После короткого совещания три избранных свидетеля подошли снова к кровати баронета, и адмирал опять начал вести переговоры.
— Что это значит, сэр, полукровный, единокровный? — спросил адмирал с маленькой досадой на непонятность слов говорившего.
— От одной крови, сэр, от одних мужа и жены, это основной закон, сэр Джервез; я слышал так от покойного брата, Томаса.
Англия с незапамятных времен отличается той особенностью, что в ней никто, кроме настоящих законников, не знает законов. Постановление Англии относительно наследия детей, происшедших от второго брака, постановление, с которым познакомил баронета родной брат его, Томас, отменено или, лучше сказать, изменено только в последние годы; но, кажется, если бы оно и до сих пор существовало, то весьма немногие знали бы о нем, потому что его всегда хранили в тайне как закон, противный природному чувству и правде. Из сказанного нами весьма легко заключить, что сэр Джервез и окружавшие его вовсе не знали закона о праве крови, и потому нисколько не удивительно, если намеки почтенного баронета на полукровных и единокровных братьев были для них загадками, которых никто из них не мог разгадать, по недостатку сведений.
— Что хочет сказать нам добрый баронет? — спросил адмирал. — Я желал бы служить ему всеми силами, но все эти «nullius», «единокровный», «полукровный» для меня просто тарабарщина; не можете ли вы, Атвуд, пояснить нам сколько-нибудь это дело?
— По чести сказать, сэр Джервез, я ровно ничего тут не понимаю; скорее все это относится, как мне кажется, к правоведам, чем к нам, морякам.
Сэр Джервез сложил назад руки и начал прохаживаться по своей квартердечной привычке взад и вперед по комнате. При каждом повороте он останавливал свой взор на больном и всякий раз видел, что глаза больного были устремлены на него. Ему казалось, что умирающий беспрестанно просит у него помощи, которой он не в состоянии подать; поэтому он снова подошел к кровати, решившись привести скорее дело к концу.
— Как вы думаете, сэр Вичерли, — сказал он, — не можете ли вы написать нам несколько строк, если мы дадим вам перо, чернил и бумагу?
— Невозможно, я едва вижу, у меня… не станет силы, впрочем… попытаюсь… если вам угодно.
Это весьма обрадовало сэра Джервеза, и он тотчас же обратился к своим сотоварищам с просьбой помочь ему. Атвуд и викарий подняли старика и обложили его подушками, а адмирал положил перед ним письменный прибор, употребив вместо конторки большую книгу. Сэр Вичерли после нескольких неудачных попыток, наконец, взял в руку перо и с большим трудом написал по диагонали листа шесть или семь почти непонятных слов. Тут силы его оставили, и он упал назад, выронив перо и закрыв в забытьи глаза. В эту критическую минуту в комнату вошел доктор, который положил конец дальнейшему разговору, приняв на себя заботу о больном.
Наши свидетели удалились в гостиную, и Атвуд, взяв с собой по привычке бумагу, исписанную баронетом, вручил ее сэру Джервезу.
— Это так же непонятно, как и «nullius»! — воскликнул сэр Джервез после тщательного старания разобрать написанное. — Что это в начале за слово такое? Как вы думаете, господин Ротергам?
— Это ничего больше, — сказал викарий, — как «во» — растянутое на целую версту.
— Да, вы правы, господин Ротергам; потом, кажется, следует «the», хотя оно и похоже на рогатку. А это же что за слово? Оно с виду сильно похоже на корабль, Атвуд?
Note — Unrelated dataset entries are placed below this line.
-- ==== Sys2Proof/Machine/HeadEvents.lean ====
section
/-! DEFINITION. The heads' messages, the ports' timers and link watches, and the Qualifier's limit (03, 04). -/

namespace Sys2Proof.Machine

/-- A head in WAKING or READY enters FAULT with a PORT cause; in the other states nothing is judged (R40,
R42). -/
def portFault (c : PortCause) (h : Head) (s : State) : State :=
  match (s.ports.get h).state with
  | .waking | .ready => settle (headFault h (.port c) s)
  | .off | .fault | .forcedOff => s

/-- A READY in WAKING: the timer stopped, the fault record none, the head READY (R44). -/
def Port.awake (p : Port) : Port := { p with state := .ready, faultRecord := .none, wakeTimer := .stopped }

/-- READY_RECEIVED (R42, R44). -/
def execReadyReceived (h : Head) (s : State) : Answer :=
  .next
    (match (s.ports.get h).state with
    | .waking => settle (endWake h (s.onPort h Port.awake))
    | .ready => settle (headFault h (.port .linkState) s)
    | .off | .fault | .forcedOff => s)

/-- The result a SAMPLE brings, with the Time Base value at which it was taken (R50). -/
def Sample.exposure (m : Sample) (now : Time) : Exposure :=
  .reply m.raw m.intensity m.quality m.saturated m.noPeak now

/-- SAMPLE_RECEIVED (R42, R50): matched to the oldest unretired entry by its sequence number, or a protocol
error. -/
def execSampleReceived (h : Head) (m : Sample) (s : State) : Answer :=
  .next
    (match (s.ports.get h).state with
    | .ready =>
      match oldestOpen (s.ports.get h).inFlight with
      | some e =>
        if e.seq = m.seq then settle (retire h (Sample.exposure m s.xe.time) e s)
        else settle (headFault h (.port .linkOrder) s)
      | none => settle (headFault h (.port .linkOrder) s)
    | .off | .waking | .fault | .forcedOff => s)

/-- ALERT_RECEIVED (R42): FAULT with the head's code; a code of 0 is a frame error (R40). -/
def execAlertReceived (h : Head) (code : Byte) (s : State) : Answer :=
  .next
    (match (s.ports.get h).state with
    | .waking | .ready =>
      settle (headFault h (if code = 0 then .port .linkFrame else .head code) s)
    | .off | .fault | .forcedOff => s)

/-- FRAME_ERROR (R40). -/
def execFrameError (h : Head) (s : State) : Answer := .next (portFault .linkFrame h s)

/-- LINK_LOSS (R40): the link watch lapses, and stays lapsed until the next activity; it is judged in WAKING
and READY. -/
def execLinkLoss (h : Head) (s : State) : Answer :=
  .next
    (if (s.ports.get h).linkWatch then portFault .linkLost h (s.onPort h fun p => { p with linkWatch := false })
    else s)

/-- LINK_ACTIVITY (R40): the link watch restarts. -/
def execLinkActivity (h : Head) (s : State) : Answer :=
  .next (s.onPort h fun p => { p with linkWatch := true })

/-- WAKE_TIMER_EXPIRY (R44): the timer runs in WAKING. -/
def execWakeTimerExpiry (h : Head) (s : State) : Answer :=
  .next
    (match (s.ports.get h).state, (s.ports.get h).wakeTimer with
    | .waking, .running _ _ => settle (headFault h (.port .wakeTimeout) s)
    | _, _ => s)

/-- RESPONSE_TIMER_EXPIRY (R51): timers expire in issue order, so the oldest unretired entry retires as
NO_REPLY (log 28). -/
def execResponseTimerExpiry (h : Head) (s : State) : Answer :=
  .next
    (match oldestOpen (s.ports.get h).inFlight with
    | some e => settle (retire h (.noReply s.xe.time) e s)
    | none => s)

/-- SERIES_COMPLETE (R31; log 1). -/
def execSeriesComplete (h : Head) (s : State) : Answer :=
  .next (if s.seriesComplete h then settle (closeSeries h s) else s)

/-- FILTER_LIMIT (R67, R68; log 1, log 29). -/
def execFilterLimit (h : Head) (s : State) : Answer :=
  .next (if s.filterReached h then settle (takeFilterLimit h s) else s)

/-- MON_PULSE_END (R61): the pulse of an output ends. -/
def execMonPulseEnd (m : Mon) (s : State) : Answer :=
  .next
    (match m with
    | .mon0 => { s with mon0 := { s.mon0 with pulse := false } }
    | .mon1 => { s with mon1 := { s.mon1 with pulse := false } })

end Sys2Proof.Machine
end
— Нет, сэр Джервез, первую букву я принимаю за вытянутое «и»; следующая — точно волна речная; а это «м»; а последняя — «я»; и-м-я, будет имя, господа!
— Совершенная правда! — воскликнул с жаром викарий. — А следующее слово — Господа!
— Следовательно, у нашего больного было на уме что-то религиозное! — воскликнул адмирал, немного обманувшись в своих ожиданиях. — Что это далее за Аминь? Аминь — это, кажется, молитва, что ли?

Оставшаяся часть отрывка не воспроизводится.